The High Throughput Bioprocess Develoment (HTBD) working group focus on automated methods and model-based bioprocess engineering. Our main aim is to to find optimal process conditions for biotechnological applications. To this aim, pipetting robots / liquid handling stations are combined with process models and machine learning approaches. By combining automation and modeling, highly complex tasks can be completed quickly and accurately that would not be possible manually.
A wide range of biotechnological process development from library screening to conditional screening under scale-down conditions is dedicated by the HTBD group. The development and application of mechanistic models represents a large part of the work of the HTBD group. In collaborations and especially in the KIWI-biolab project, hybrid models and machine learning tool are increasingly becoming the focus of our work. Developed models are used for process monitoring as well as for process control (Model Predictive Control). In addition to the model-based methods, the HT laboratory is the heart of this research group. In building up this laboratory, the HTBD group has gained great competences in automation, integration of laboratory equipment and software engineering. This knowledge is contributed to various projects and in the SiLA consortium.

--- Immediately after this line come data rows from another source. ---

-- ==== Sys2Proof/Tests/Slice0.lean ====
section
/-! SUPPORT. Tests: figures of the specification, a few single commands, the smoke tests of WellFormed, and for every statement
states and operands that meet its premises, clause by clause. -/



namespace Sys2Proof.Tests
set_option Elab.async false
open Sys2Proof Sys2Proof.Machine Sys2Proof.Machine.State

/-- A small state: reset, but in a mode, with VIN in service and the path on it. -/
def inMode (m : Mode) : State :=
  { State.reset with modes := { mode := m, vinAbsent1ms := false }, path := { st := .vin, inService := true } }

/-- The dictionary's row of a key. -/
def row (key : Nat) : ObjDef := (Dict.find key).getD { index := 0, type := .u8, access := .ro, size := 1 }

/-- A partner in slot 0 of port A, at node 9, of protocol version 2. -/
def partner9 : Partner := { port := 0, node := 9, version := 2 }

/-- A small state: RUN, node 0x45 on port A, with a partner in slot 0. -/
def withPartner (p : Partner) : State :=
  { (inMode .run).puts [(K.NET_NODE_ID, 0x45)] with net := { partners := State.reset.net.partners.set 0 (some p) } }

/-- A frame from node 9 to node 0x45 on port A. -/
def from9 (xid : Nat) (body : Bytes) : Frame := ⟨0, 0x45, 9, xid, body⟩

/-- A configuration image of no entries (R365). -/
def emptyImage : Bytes :=
  let b := toLE 4 0x49474643 ++ toLE 2 1 ++ toLE 14 0 ++ toLE 4 36 ++ toLE 8 0
  b ++ toLE 4 (crc32 b)

/-! ### Figures of the specification -/

/-- R7: tile 5 phase 3 is phase 35. R89: its index offset 0x09 is at 0x3C69. -/
theorem test_phase_numbers : tileOf 35 = 5 ∧ K.PH_COMP_KP 35 / 256 = 0x3C69 := by decide

/-- "SPI Host Port", worked example: sources 140 and 141 are those of phases 11 and 12. R488: RTC cause 2 is source 403. -/
theorem test_source_numbers : (Ev.phase 11).source 0 = 140 ∧ (Ev.phase 12).source 5 = 141 ∧ Ev.rtc.source 2 = 403 := by decide

/-- R482: the calendar's last second is 9999-12-31T23:59:59. -/
theorem test_calendar_end :
    calendarSeconds (9999 + 12 * 2 ^ 16 + 31 * 2 ^ 24 + 23 * 2 ^ 32 + 59 * 2 ^ 40 + 59 * 2 ^ 48) = .ok 252455615999 := by decide +kernel

/-- 2000 has a 29 February: 1 March 2000 is 60 days after 1 January 2000. 2100 has none: result code 3 of R482. -/
theorem test_calendar_leap : calendarSeconds (2000 + 3 * 2 ^ 16 + 2 ^ 24) = .ok 5184000 ∧
    calendarSeconds (2100 + 2 * 2 ^ 16 + 29 * 2 ^ 24) = .error 3 := by decide +kernel

/-- The check value of CRC-32 (R9): that of the ASCII digits 1 to 9 is 0xCBF43926. -/
theorem test_crc32 : crc32 [0x31#8, 0x32#8, 0x33#8, 0x34#8, 0x35#8, 0x36#8, 0x37#8, 0x38#8, 0x39#8] = 0xCBF43926 := by decide +kernel

/-- FIPS 180-4: the digest of "abc" begins BA7816BF. -/
theorem test_sha256 : (sha256 [0x61#8, 0x62#8, 0x63#8]).take 4 = [0xBA#8, 0x78#8, 0x16#8, 0xBF#8] := by decide +kernel
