-- ==== Sys2Proof/Config.lean ====
section
/-! DEFINITION. What one implementation fixes and what the spec leaves open (00_scope.md R7, 93_implementation_defined.md).
The opaque constants have no body: no proof can see a value of theirs. -/

namespace Sys2Proof.Config

/-- The parameters of one machine (R7): both are at least 1. They are carried in the state, so that a statement about every
state is a statement about every ADDR_W and every PIPE_DEPTH (log 1, log 2). -/
structure Params where
  /-- `ADDR_W`: width in bits of an address and of a byte length. -/
  addrW : Nat
  /-- `PIPE_DEPTH`: how many requests may be accepted and not yet answered. -/
  pipeDepth : Nat
deriving DecidableEq, Repr

/-- Open: PIPE_DEPTH less one (R7, D16, I9; log 2). -/
opaque pipeDepthPred : Nat

/-- The parameters after reset: the spec's default ADDR_W (R7, D10) and an open PIPE_DEPTH of at least 1. -/
def params : Params := { addrW := 64, pipeDepth := pipeDepthPred + 1 }

/-- Open: `GENERIC_DECODE(bits, n, LE)` (R7, R157, D14, I1; log 3). The first argument is the range's bits in stream order,
the pattern is the low `n` bits of the result. By R155 it takes nothing else. -/
opaque genericDecode : (bits : List Bool) → (n : Nat) → (le : Bool) → BitVec 64

/-- Open: which of the four outcomes R66 allows answers the `k`-th request whose bytes were written in flight
(I5; log 13). -/
opaque disturbedCause : (k : Nat) → BitVec 2

/-- Open: the bits from which that response's value is taken (R66, I5; log 13). -/
opaque disturbedValue : (k : Nat) → Value

/-- Open: what lane `lane` of `MEM_RSP_DATA` holds after an answer that gives it no byte, to a read of `nbytes` bytes at `addr`
(R37; log 15). -/
opaque idleLane : (addr nbytes lane : Nat) → Byte

/-- Open: what `GEN_RSP_VALUE` holds when an attached unit answers absence to this request (R36; log 33). -/
opaque absentValue : (ptr : Nat) → (subOff : BitVec 3) → (width : BitVec 7) → (le sgn : Bool) → (avail : Nat) → Value

/-- The generic decoder attached to the port (R7, R157, R194): the one that meets laws L1 to L4 and is otherwise open, or the
spec's reference instance `GenericRef`. -/
inductive GenericUnit where
  | conforming
  | reference
deriving DecidableEq, Repr

end Sys2Proof.Config
end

Katharina Paulick objective is to improve science and healthcare by promoting new technologies. ML and digitization is a challenge, especially in biological labs. She is expert in image recognition, visual microbial analytic and founder.
Mariano Nicolas Cruz-Bournazou is an expert in the development and application of mechnistic bioprocess models. His research includes the accurate application of mechnical, data-driven and hybrid models, as well as their online calibration and application.
Sebastian Hans is engaged in the automation of bioprocesses, laboratory digitalization up to smart laboratories. The intelligent linking of models, laboratory devices and software are among his particular strengths.